EXERCISE OBJECTIVE:
Please show every line from the entries that carries the word "andThen".

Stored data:
....

-- ==== Sys2Proof/Machine/IsaData.lean ====
section
/-! DEFINITION. Loads, stores and atomics (R282 to R287, R310, R311, R317; the deterministic class under R126). -/

namespace Sys2Proof.Machine

/-- The data path of sequencer `n` (R285). -/
def State.seqReq (s : State) (n : Fin 16) : Req := { who := .sq n, sec := (s.seqs.at n).sec }

/-- R126: a load of `k` bytes at `ea` in a deterministic channel that DET_LOAD refuses: register space but for the four
identity registers. -/
def detLoad (ea k : Nat) : Bool := decide (ea < 0x1000000 ∧ 0x10 < ea + k)

/-- R126: a store of `k` bytes at `ea` with data `v` that DET_TIME refuses in a deterministic channel: it reaches BT_CTRL,
or TDn_CMD otherwise than as a word with WHEN at 1. -/
def detStore (ea k v : Nat) : Bool :=
  (List.range 3).any fun i =>
    let a := ea / 4 * 4 + 4 * i
    decide (a < ea + k) &&
      (decide (a = 0xA0010) ||
        (decide (0xA0140 ≤ a ∧ a < 0xA0300 ∧ (a - 0xA0100) % 0x40 = 0x24) &&
          !(decide (k = 4 ∧ a = ea) && decide (v / 16 % 2 = 1))))

/-- R286: the parts of an access of `k` bytes at `ea`: one inside an aligned block of 8 bytes, else two. -/
def splitParts (ea k : Nat) : List (Nat × Nat) :=
  if ea % 8 + k ≤ 8 then [(ea, k)] else [(ea, 8 - ea % 8), (ea + (8 - ea % 8), k - (8 - ea % 8))]

/-- R284, R286: the cause that refuses a part of a load or store, before either is made. -/
def State.accessCause (s : State) (q : Req) (wr : Bool) (ea k v : Nat) (unaligned : Bool) : Option (Nat × Cause) :=
  if unaligned && !memWindow ea && decide (ea % 4 ≠ 0) then
    some (ea, if regRegion ea || memWindow ea then .width else .unmapped)
  else
    (splitParts ea k).findSome? fun p =>
      (s.refusal q wr p.1 p.2 (v / 256 ^ (p.1 - ea) % 256 ^ p.2)).map fun c => (p.1, c)

/-- What a data access of a sequencer comes to: data, or a trap. -/
inductive DataRes where
  | ok (s : State) (v : Nat)
  | trap (s : State) (t : Trap)

/-- The reads of the parts in ascending order. -/
def State.loadParts (s : State) (q : Req) (ea : Nat) : List (Nat × Nat) → Nat → DataRes
  | [], acc => .ok s acc
  | p :: r, acc =>
    match s.busRead q p.1 p.2 with
    | (.ok v, s1) => s1.loadParts q ea r (acc + v * 256 ^ (p.1 - ea))
    | (.error c, s1) =>
      .trap s1 (if c = .ecc then { code := 11, detail := 0, tval := BitVec.ofNat 32 ea }
                else { code := 10, detail := c.code, tval := BitVec.ofNat 32 ea })

/-- R282 to R286: a load of `k` bytes at `ea`, which must be a multiple of `al`. -/
def State.load (s : State) (n : Fin 16) (ea : W32) (k al : Nat) : DataRes :=
  let a := ea.toNat
  let q := s.seqReq n
  if (s.seqs.at n).det ∧ detLoad a k then .trap s { code := 7, detail := 0, tval := ea }
  else if a % al ≠ 0 then .trap s { code := 9, detail := 0, tval := ea }
  else match s.accessCause q false a k 0 (decide (k = 4 ∧ al = 1)) with
    | some (x, c) => .trap (s.refused false x c) { code := 10, detail := c.code, tval := ea }
    | none => s.loadParts q a (splitParts a k) 0

/-- The writes of the parts in ascending order. -/
def State.storeParts (s : State) (q : Req) (ea v : Nat) (l : List (Nat × Nat)) : State :=
  l.foldl (init := s) fun s p => (s.busWrite q p.1 p.2 (v / 256 ^ (p.1 - ea) % 256 ^ p.2)).2

/-- R282 to R286: a store of the `k` low bytes of `v` at `ea`; `w` is the instruction word. -/
def State.store (s : State) (n : Fin 16) (ea : W32) (k al v : Nat) (w : W32) : DataRes :=
  let a := ea.toNat
  let q := s.seqReq n
  if (s.seqs.at n).det ∧ detStore a k v then .trap s { code := 6, detail := 0, tval := w }
  else if a % al ≠ 0 then .trap s { code := 9, detail := 0, tval := ea }
  else match s.accessCause q true a k v (decide (k = 4 ∧ al = 1)) with
    | some (x, c) => .trap (s.refused true x c) { code := 10, detail := c.code, tval := ea }
    | none => .ok (s.storeParts q a v (splitParts a k)) 0

/-- A data access that makes its instruction trap, or goes on with its data. -/
def DataRes.andThen (x : DataRes) (f : State → Nat → Res) : Res :=
  match x with
  | .ok s v => f s v
  | .trap s t => .trap s 2 t

/-- The effective address of a load or store (R282). -/
def Seq.ea (q : Seq) (w : W32) : W32 := q.reg (rsF w) + immS w

/-- A load of `k` bytes whose value `f` makes the word of rd. -/
def State.doLoad (s : State) (n : Fin 16) (w : W32) (k : Nat) (f : Nat → W32) : Res :=
  (s.load n ((s.seqs.at n).ea w) k k).andThen fun s1 v => s1.putRd n w (f v) 3

def State.doLdwu (s : State) (n : Fin 16) (w : W32) : Res :=
  let ea := (s.seqs.at n).ea w
  (s.load n ea 4 1).andThen fun s1 v => s1.putRd n w (BitVec.ofNat 32 v) (if ea.toNat % 8 ≤ 4 then 3 else 6)

def State.doLdp (s : State) (n : Fin 16) (w : W32) : Res :=
  (s.load n ((s.seqs.at n).ea w) 8 8).andThen fun s1 v =>
    .done (s1.modSeq n fun q => q.setPair (rdF w) (BitVec.ofNat 64 v)) 3 none

/-- What an instruction that has made a store leaves: its microwords. -/
def DataRes.stored (x : DataRes) (k : Nat) : Res := x.andThen fun s1 _ => .done s1 k none

/-- A store of the `k` low bytes of rd. -/
def State.doStore (s : State) (n : Fin 16) (w : W32) (k : Nat) : Res :=
  let q := s.seqs.at n
  (s.store n (q.ea w) k k ((q.reg (rdF w)).toNat % 256 ^ k) w).stored 2

def State.doStwu (s : State) (n : Fin 16) (w : W32) : Res :=
  let q := s.seqs.at n
  (s.store n (q.ea w) 4 1 (q.reg (rdF w)).toNat w).stored (if (q.ea w).toNat % 8 ≤ 4 then 2 else 5)

def State.doStp (s : State) (n : Fin 16) (w : W32) : Res :=
  let q := s.seqs.at n
  (s.store n (q.ea w) 8 8 (q.pair (rdF w)).toNat w).stored 2

/-! Atomics (R310, R311). -/

/-- The address lies where LL and SC may work. -/
def atomWindow (a : Nat) : Bool := memWindow a && decide (memOf a ≠ some 3)

/-- R310: the refusal of an access of LL or SC: a region that is not theirs is refused with DISABLED, and an earlier
cause of R57 goes first. -/
def State.atomCause (s : State) (q : Req) (wr : Bool) (a v : Nat) : Option Cause :=
  match s.refusal q wr a 4 v with
  | some .guard => some (if atomWindow a then .guard else .disabled)
  | some c => some c
  | none => if atomWindow a then none else some .disabled

/-- The checks of LL and SC at `ea`. -/
def State.atomTrap (s : State) (n : Fin 16) (ea : W32) (wr : Bool) (v : Nat) : Option (State × Trap) :=
  if ea.toNat % 4 ≠ 0 then some (s, { code := 9, detail := 0, tval := ea })
  else (s.atomCause (s.seqReq n) wr ea.toNat v).map fun c =>
    (s.refused wr ea.toNat c, { code := 10, detail := c.code, tval := ea })

/-- LL: the word and the reservation. -/
def State.linked (s : State) (n : Fin 16) (ea : W32) : DataRes :=
  match s.atomTrap n ea false 0 with
  | some (s1, t) => .trap s1 t
  | none =>
    match s.memLoad n.val ea.toNat 4 with
    | (some v, s1) => .ok (s1.modSeq n fun q => { q with resv := some (ea.toNat / 8) }) v
    | (none, s1) => .trap s1 { code := 11, detail := 0, tval := ea }

/-- SC: 1 where it stored. Without its reservation it makes no store, so that R310's own checks alone apply. -/
def State.conditional (s : State) (n : Fin 16) (ea v : W32) : DataRes :=
  let hit := decide ((s.seqs.at n).resv = some (ea.toNat / 8))
  let idle := !hit && decide (ea.toNat % 4 = 0) && atomWindow ea.toNat
  match if idle then none else s.atomTrap n ea true v.toNat with
  | some (s1, t) => .trap s1 t
  | none =>
    let s1 := if hit then s.memWrite n.val ea.toNat 4 v.toNat else s
    .ok (s1.modSeq n fun q => { q with resv := none }) (b2n hit)

def State.doLl (s : State) (n : Fin 16) (w : W32) : Res :=
  (s.linked n ((s.seqs.at n).reg (rsF w))).andThen fun s1 v => s1.putRd n w (BitVec.ofNat 32 v) 4

def State.doSc (s : State) (n : Fin 16) (w : W32) : Res :=
  let q := s.seqs.at n
  (s.conditional n (q.reg (rsF w)) (q.reg (rtF w))).andThen fun s1 v =>
    s1.putRd n w (BitVec.ofNat 32 v) (if v = 1 then 5 else 3)

def State.doClrex (s : State) (n : Fin 16) : Res := .done (s.modSeq n fun q => { q with resv := none }) 1 none

end Sys2Proof.Machine
end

....

EXPECTED OUTPUT:
def DataRes.andThen (x : DataRes) (f : State → Nat → Res) : Res :=
  (s.load n ((s.seqs.at n).ea w) k k).andThen fun s1 v => s1.putRd n w (f v) 3
  (s.load n ea 4 1).andThen fun s1 v => s1.putRd n w (BitVec.ofNat 32 v) (if ea.toNat % 8 ≤ 4 then 3 else 6)
  (s.load n ((s.seqs.at n).ea w) 8 8).andThen fun s1 v =>
def DataRes.stored (x : DataRes) (k : Nat) : Res := x.andThen fun s1 _ => .done s1 k none
  (s.linked n ((s.seqs.at n).reg (rsF w))).andThen fun s1 v => s1.putRd n w (BitVec.ofNat 32 v) 4
  (s.conditional n (q.reg (rsF w)) (q.reg (rtF w))).andThen fun s1 v =>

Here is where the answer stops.